Discover and share technology stacks from companies around the world.

Follow on

© 2025 StackShare. All rights reserved.

Product

  • Stacks
  • Tools
  • Feed

Company

  • About
  • Contact

Legal

  • Privacy Policy
  • Terms of Service
  1. Stackups
  2. Application & Data
  3. Frameworks
  4. Frameworks
  5. Django Channels vs Tornado

Django Channels vs Tornado

OverviewComparisonAlternatives

Overview

Tornado
Tornado
Stacks530
Followers409
Votes167
GitHub Stars22.3K
Forks5.5K
Django Channels
Django Channels
Stacks100
Followers130
Votes1
GitHub Stars6.3K
Forks816

Django Channels vs Tornado: What are the differences?

Introduction

In this Markdown code, we will provide the key differences between Django Channels and Tornado. Django Channels and Tornado are both popular frameworks used for building real-time web applications. However, there are several notable differences between the two.

  1. Architecture Design: Django Channels is built on top of the Django web framework and provides a layer for handling WebSocket connections, as well as supporting other protocols like HTTP. On the other hand, Tornado is a complete web framework that includes native support for WebSockets, allowing developers to handle real-time communication without any additional libraries or dependencies.

  2. Scalability: Django Channels is designed to work well with Django's traditional synchronous model, making it easier to integrate real-time features into existing Django applications.

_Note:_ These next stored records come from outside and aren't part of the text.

/-- Settles O4: DISABLE is one write to `proc_en`, which a second one finds done. -/
theorem disableSetsOnlyProcEn : Obligations.DisableSetsOnlyProcEn := by
  intro s
  refine ⟨exec_eq .disable s, fun t h => ?_⟩
  have hoff : t.regs.procEn = false := by
    rw [eq_of_exec h, regsAfter, Regs.setProcEn_procEn]
  exact ⟨by rw [exec_eq, regsAfter, setProcEn_self hoff], hoff, fun _ => hoff⟩

/-- Settles O5: after CLEAR the packet and the count read 0, and the bytes of the zero packet are no complements. -/
theorem clearEmptiesThePacket : Obligations.ClearEmptiesThePacket := by
  intro s
  refine ⟨exec_eq .clear s, fun t h => ?_⟩
  obtain rfl := eq_of_exec h
  have haddr : zextBit (addrValid 0#32) = 0#32 := by decide
  have hdata : zextBit (dataValid 0#32) = 0#32 := by decide
  exact ⟨rfl, rfl, haddr, hdata, rfl⟩

end Sys2Proof.Machine
end

section
/-! What the queries answer (43_queries.md) and what the ports show (10_state.md R26, 20_memory.md R29). -/

namespace Sys2Proof.Machine

/-- A comparison of two fields, read as a one-bit value. -/
theorem zextBit_beq {w : Nat} (a b : BitVec w) : zextBit (a == b) = if a = b then 1#32 else 0#32 := by
  rw [zextBit_eq_ite]
  simp only [beq_iff_eq]

/-- A query answers its own state, and the host reads a value. -/
theorem query_reads {i : Instr} {v : QData} {s : State} (hquery : queryCode i ≠ none) (hv : answer i s = some v) :
    exec i s = .next s ∧ answer i s = some v :=
  ⟨exec_query s hquery, hv⟩

/-- A field that a query zero-extends is read as its number. -/
theorem query_reads_field {i : Instr} {w n : Nat} {v : BitVec w} {s : State} (hw : w ≤ 32)
    (hquery : queryCode i ≠ none) (hv : answer i s = some (zext v)) (hn : v.toNat = n) :
    exec i s = .next s ∧ (answer i s).map BitVec.toNat = some n := by
  rw [hv, Option.map_some, toNat_zext hw, hn]
  exact ⟨exec_query s hquery, rfl⟩

/-- A bit that a query zero-extends is read as 1 or 0. -/
theorem query_reads_bit {i : Instr} {b : Bool} {s : State} (hquery : queryCode i ≠ none)
    (hv : answer i s = some (zextBit b)) :
    exec i s = .next s ∧ answer i s = some (if b then 1#32 else 0#32) := by
  rw [hv, zextBit_eq_ite]
  exact ⟨exec_query s hquery, rfl⟩

/-- Settles O23: each query answers its own state, and its value is a register, a field or a flag. -/
theorem queriesSelectAndRead : Obligations.QueriesSelectAndRead := by
  intro s low
  refine ⟨query_reads_bit (by decide) rfl, query_reads_bit (by decide) rfl, query_reads (by decide) rfl,
    query_reads_field (by decide) (by decide) rfl (toNat_byte0 _),
    query_reads_field (by decide) (by decide) rfl (toNat_upperHalf _),
    query_reads_field (by decide) (by decide) rfl (toNat_byte2 _),
    query_reads_field (by decide) (by decide) rfl (toNat_lowerHalf _), ?_, ?_,
    query_reads_field (by decide) (by decide) rfl rfl,
    query_reads (by decide) rfl, query_reads (by decide) rfl, query_reads_bit (by decide) rfl,
    query_reads (by decide) rfl, query_reads (by simp [queryCode]) rfl⟩
  · rw [← zextBit_beq]
    exact query_reads (by decide) rfl
  · rw [← zextBit_beq]
    exact query_reads (by decide) rfl

/-- Fields put together, as a number. -/
theorem toNat_append_eq_add {v w : Nat} (a : BitVec v) (b : BitVec w) :
    (a ++ b).toNat = a.toNat * 2 ^ w + b.toNat := by
  rw [BitVec.toNat_append, ← Nat.shiftLeft_add_eq_or_of_lt b.isLt, Nat.shiftLeft_eq]

/-- Settles O30: adjacent fields put together are the field that spans them. -/
theorem packetIsItsFourBytes : Obligations.PacketIsItsFourBytes := by
  intro p
  constructor
  all_goals
    apply BitVec.eq_of_toNat_eq
    have hp := p.isLt
  · simp only [toNat_append_eq_add, toNat_byte0, toNat_byte1, toNat_byte2, toNat_byte3]
    omega
  · simp only [toNat_append_eq_add, toNat_upperHalf, toNat_lowerHalf]
    omega

/-- Settles O31: no output port reads `last_edge`. -/
theorem timestampIsHidden : Obligations.TimestampIsHidden := by
  intro s q x
  rfl

end Sys2Proof.Machine
end

section
/-! Lines as they are written and as a step runs them (00_scope.md R11, 30_encoding.md R44, R48). -/

namespace Sys2Proof.Machine

/-- Settles O32: each line is looked up in the rows. -/
theorem writtenOutLinesDecode : Obligations.WrittenOutLinesDecode :=
  ⟨rfl, rfl, rfl, rfl, rfl, rfl, rfl, rfl, rfl⟩

/-- A cycle that decodes runs its commands after `done` has fallen. -/
theorem step_of_decoded_cycle {s : State} {cmd t : Nat} {ops : List Instr} {rest : List Line}
    (hs : s.stim = .cycle cmd t :: rest) (hdecode : decodeLine s.cfg (.cycle cmd t) = .ok ops) :
    step s = runOps ops { s with regs := s.regs.lowerDone, stim := rest } := by
  rw [step_cons_cycle hs, runLine]
  simp only [hdecode]
  rfl

/-- A bundle of one operation is that operation. -/
theorem runOps_singleton (i : Instr) (s : State) : runOps [i] s = exec i s := by
  simp only [runOps, exec_eq]

/-- A query that decodes fits the port, so it is one and changes nothing about the step behind it. -/
theorem step_of_decoded_query {s : State} {q : Nat} {i : Instr} {rest : List Line} (hs : s.stim = .query q :: rest)
    (hdecode : decodeLine s.cfg (.query q) = .ok [i]) :
    queryCode i = some q ∧ step s = step { s with stim := rest } := by
  obtain ⟨hq, hops⟩ := decodeLine_query_ok hdecode
  obtain ⟨j, hj, hcode⟩ := decodeQuery_eq hq
  obtain rfl : i = j := List.singleton_inj.1 (hops.trans hj)
  exact ⟨hcode, step_cons_query hs hq⟩

/-- Settles O41: a cycle is run by `runOps` on the state with `done` lowered, a query in front answers that state. -/
theorem stepRunsTheDecodedLine : Obligations.StepRunsTheDecodedLine := by
  intro s rest
  refine ⟨fun cmd t i hs hdecode => ?_, fun q i hs hdecode => ?_, fun cmd t i ops hs hdecode => ?_⟩
  · rw [step_of_decoded_cycle hs hdecode, runOps_singleton, Regs.lowerDone]
  · obtain ⟨hcode, hstep⟩ := step_of_decoded_query hs hdecode
    exact ⟨_, exec_query _ (by simp [hcode]), hstep⟩
  · refine ⟨_, exec_eq i _, ?_⟩
    rw [step_of_decoded_cycle hs hdecode, runOps, exec_eq]
    rfl

/-- A vector decodes to commands, none of which is a query. -/
theorem queryCode_of_decoded_cycle {c : Config} {cmd t : Nat} {ops : List Instr}
    (hdecode : decodeLine c (.cycle cmd t) = .ok ops) : ∀ i ∈ ops, queryCode i = none := by
  obtain ⟨hcmd, ht, -⟩ := decodeLine_cycle_ok hdecode
  obtain ⟨ops', hops', -, -, -, -, -, -, hquery, -⟩ := vectorsSelectTheirRows c cmd t hcmd ht
  obtain rfl : ops = ops' := Except.ok.inj (hdecode.symm.trans hops')
  exact hquery

/-- Settles O42: the presented line stands first, and whether it is a cycle or a query is what the instruction is. -/
theorem presentedWordRunsNext : Obligations.PresentedWordRunsNext := by
  intro s nbits w i hdecode
  have hstim := s.withFetchWord_stim nbits w
  cases hline : tableLine nbits w with
  | cycle cmd t =>
    rw [hline] at hdecode hstim
    have hcode := queryCode_of_decoded_cycle hdecode i List.mem_cons_self
    refine ⟨fun _ => ?_, fun hquery => absurd hcode hquery⟩
    rw [step_of_decoded_cycle hstim hdecode, runOps_singleton]
    rfl
  | query q =>
    rw [hline] at hdecode hstim
    obtain ⟨hcode, hstep⟩ := step_of_decoded_query hstim hdecode
    refine ⟨fun hnone => ?_, fun hquery => ⟨s, exec_query s hquery, hstep⟩⟩
    simp [hcode] at hnone

/-- Settles O43: the idle cycle is the vector 0. -/
theorem idleCycleOnlyLowersDone : Obligations.IdleCycleOnlyLowersDone := by
  intro s hs
  rw [step_of_presented [] hs (by simp), cycleInput_nil, cycleRegs_zero, linesAfter_nil, ← hs, Regs.lowerDone]

end Sys2Proof.Machine
end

It uses a hybrid approach where synchronous code is still used for most tasks, while asynchronous code is used for handling long-running operations. Tornado, on the other hand, is built around an asynchronous event-driven model, making it more efficient when handling a large number of concurrent connections and tasks.

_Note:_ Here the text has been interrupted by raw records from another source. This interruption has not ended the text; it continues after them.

-- ==== Sys2Proof/Machine/RegMap.lean ====
section
/-! DEFINITION. The control registers of the device: one constructor per register of the spec's register tables, with its
offset formula (die, unit and index strides), its fields, their access type (R6), change class (R10), reset value and the
range its row states, and one named constant per field. Log entries: DEDUCED 14; DESIGN CHOICE 7. -/

namespace Sys2Proof.Machine

/-- Access types of R6. -/
inductive Acc where
  | rw | ro | wo | w1c | w1s | rc
  deriving DecidableEq, Repr

/-- Change classes of R10; `fixed` for a field whose row gives none. -/
inductive Chg where
  | fixed | live | staged | quiesce
  deriving DecidableEq, Repr

/-- The space a register lies in: a base die's control space (R22), a fabric die's control space (R150), or the offsets that
WCFG packets of a configuration stream write (R98), which have no control-space address (R147). -/
inductive Space where
  | base | fabric | stream
  deriving DecidableEq, Repr

/-- One field of a register: low bit, width, access, change class, reset value and the range its row states. -/
structure FieldDef where
  name : String
  lo : Nat
  w : Nat
  acc : Acc
  chg : Chg
  reset : Nat
  min : Nat
  max : Nat
  deriving DecidableEq, Repr

/-- A register: its space, offset from the die's control space, whether every base die shares it (R576), its unit stride
and count (port group, pack or HBM controller), its two index strides and counts, and its fields. Bits in no field are reserved. -/
structure RegDef where
  space : Space
  shared : Bool
  off : Nat
  us : Nat
  uc : Nat
  s1 : Nat
  c1 : Nat
  s2 : Nat
  c2 : Nat
  fields : List FieldDef
  deriving DecidableEq, Repr

/-- Which instance of a register: the die, the unit, and the register's two indices. -/
structure Ix where
  die : Nat := 0
  u : Nat := 0
  i : Nat := 0
  j : Nat := 0
  deriving DecidableEq, Repr

/-- A field of a register as an accessor: the die stride (0 for a register that all base dies share, R576), the device
address of instance 0, the unit and index strides, the low bit, the width, the reset value, and the block (R476)
and event number (R523; 256 for a field that counts no occurrences) that its occurrences count under. -/
structure Fld where
  ds : Nat
  base : Nat
  us : Nat
  s1 : Nat
  s2 : Nat
  lo : Nat
  w : Nat
  reset : Nat
  blk : Nat
  ev : Nat
  deriving DecidableEq, Repr

/-- Every register of the spec. -/
inductive Reg where
  | HT_NOW_LO | HT_NOW_HI | HT_RATE | HT_CFG | HT_SERVO | HT_STATUS | HT_OFFSET | HT_STEP | HT_PPS_SEC | HT_HOST_ADJ
  | HT_ERR | HT_ALIGN | HT_CG_CFG | HT_CG_SWP | HT_CG_USR | HT_CG_STAT | HRT_MODE | HRT_MODE_TIME | HRT_RST_CAUSE
  | HRT_BOOT | CFG_FENCE_GPIO | CFG_FENCE_LVDS | CFG_FENCE_LN | CFG_FENCE_OP | CFG_LANE_EN | CFG_OPT_EN | HRT_CFG_STAT
  | HRT_CFG_ERR | HRT_CFG_ERRADDR | HRT_CFG_SEC | HRT_CFG_CHAIN | HRT_CFG_USERID | HRT_TXN_STAT | HRT_TXN_AT | HRT_COMMIT_LAST
  | HRT_COMMIT_TIME | HRT_SCRUB_STAT | HRT_SCRUB_ERR | HRT_CFG_RESTORE | HRT_CFG_RD | FAB_RGN_DEF | FAB_RGN_CTL
  | FAB_RGN_STAT | FAB_RGN_BUILD | FAB_ICP_CTL | FAB_ICP_STAT | FAB_RGN_SP | FAB_RGN_AP | FAB_ID | FAB_STATUS | FAB_CLASH
  | FAB_XB_SUM | FAB_PLL_CFG | FAB_PLL_STAT | FAB_GNET | CRD_CFG | CRD_SUM | CRD_CORD_STAT | CRD_CORD_MAP | CRD_LC_STAT
  | CRD_LC_MAP | CRD_FAR_CFG | CRD_FAR_STAT | CRD_FAR_CAP | NOC_CFG | NOC_STATUS | NOC_RT_STAT | NOC_ROUTE | NOC_INIT_CFG
  | NOC_INIT_RD | NOC_INIT_WR | NOC_INIT_ERR | NOC_INIT_HIST | SSW_STATUS | SSW_POOL | SSW_SLOT_CFG | SSW_SLOT_RATE
  | SSW_SLOT_TWIN | SSW_SLOT_STAT | SSW_SLOT_ERR | SSW_SLOT_MRG | SSW_FS_CFG | SSW_FS_STAT | SSW_FSRC | SSW_RESV
  | LN_REF | LN_CFG | LN_STAT | LN_TXEQ | LN_RXEQ | LN_PAT | LN_PAT_USER | LN_CHK | LN_CHK_BITS | LN_ERRINJ | LN_CNT
  | LN_NL_CFG | LN_NL_STAT | MP_PG_STAT | MP_SDI_CFG | MP_SDI_STAT | MP_SDI_ERR | MP_MAC_CFG | MP_MAC_ADDR | MP_MAC_IP
  | MP_MAC_GW | MP_MAC_CNT | MP_TS_ADJ | MP_SEC_CFG | MP_SEC_TXPN | MP_SEC_CNT | MP_SEC_RXSC | MP_RXF_CFG | MP_RXF_ADDR
  | MP_RXF_SRC | MP_RXF_STAT | MP_RXF_CNT | MP_TXF_CFG | MP_TXF_ADDR | MP_TXF_ADDRB | MP_TXF_RTP | MP_TXF_TIME
  | MP_TXF_CNT | PK_CFG | PK_ENG_RUN | PK_ENG_POOL | PK_IMEM_CTL | PK_PM_ERR | PK_STIM | PK_ENG_CFG | PK_ENG_STAT
  | PK_ENG_PC | PK_ENG_CNT | PK_SRX_CFG | PK_SRX_STAT | PK_STX_STAT | KEN_CFG | KEN_STATUS | KEN_TRACE | KEN_TICK
  | KEN_TICK_CNT | KEN_SAVE | KEN_ENG_LOAD | KEN_ENG_DISP | KEN_CR_BASE | KEN_CR_CFG | KEN_CR_PROD | KEN_CR_CONS
  | KEN_QCFG | KEN_QSQ | KEN_QDB | KEN_QSTAT | KEN_QPTR | KEN_QCNT | KEN_QCMD | KEN_QHIST | CRY_CFG | CRY_STATUS
  | CRY_KEYSTATE | CRY_LINK | CRY_LINK_STAT | HBM_CFG | HBM_STATUS | HBM_ERR | HBM_ERRADDR | CRY_PIPE | CRY_CACHE
  | CRY_CNT | CRY_RGN | CRY_RGN_EXT | CRY_RGN_CTR | HRT_ID | HRT_SN | HRT_HEARTH | HRT_CQ_BASE | HRT_RQ_BASE | HRT_CQ_CFG
  | HRT_CQ_TAIL | HRT_CQ_HEAD | HRT_BAR2 | HRT_FN_STAT | HRT_PART_KEY | HRT_PART_Q | HRT_PART_SLOT | FLT_STATUS
  | FLT_CNT | FLT_OVF | FLT_INJECT | FLT_REC | KLN_CFG | KLN_WIN | KLN_STATUS | KLN_RES | KLN_SIG | LDG_CFG | LDG_STATUS
  | LDG_AUDIT | LDG_MISMATCH | LDG_POOL_ISS | LDG_POOL_RET | LDG_POOL_OUT | LDG_POOL_HELD | PWR_STATUS | PWR_HOLD
  | PWR_EMBER | PWR_GATE | PWR_RAIL | EVT_TR_CFG | EVT_TR_STAT | EVT_TR_DROP | EVT_TR_BUF | EVT_TR_WPTR | EVT_SNAP
  | EVT_TR_DATA | EVT_TR_POP | EVT_SEL | EVT_CNT | FAB_EVT_SEL | FAB_EVT_CNT | FAB_STIM | LSH_CFG | LSH_STAT | LSH_EXC
  | PWR_TEMP
  deriving DecidableEq, Repr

  3. WebSocket Support: Django Channels abstracts the WebSocket protocol and provides a high-level API for handling WebSocket connections. It also includes support for Channels, which allows developers to build multi-user apps with WebSockets. Tornado, on the other hand, has native support for WebSockets and provides a low-level API for handling WebSocket connections directly.

  4. Ease of Use: Django Channels provides a higher level of abstraction and follows a more traditional request/response model, making it easier for developers familiar with Django to understand and use. Tornado, on the other hand, has a steeper learning curve and requires developers to understand the asynchronous programming model and the event-driven architecture.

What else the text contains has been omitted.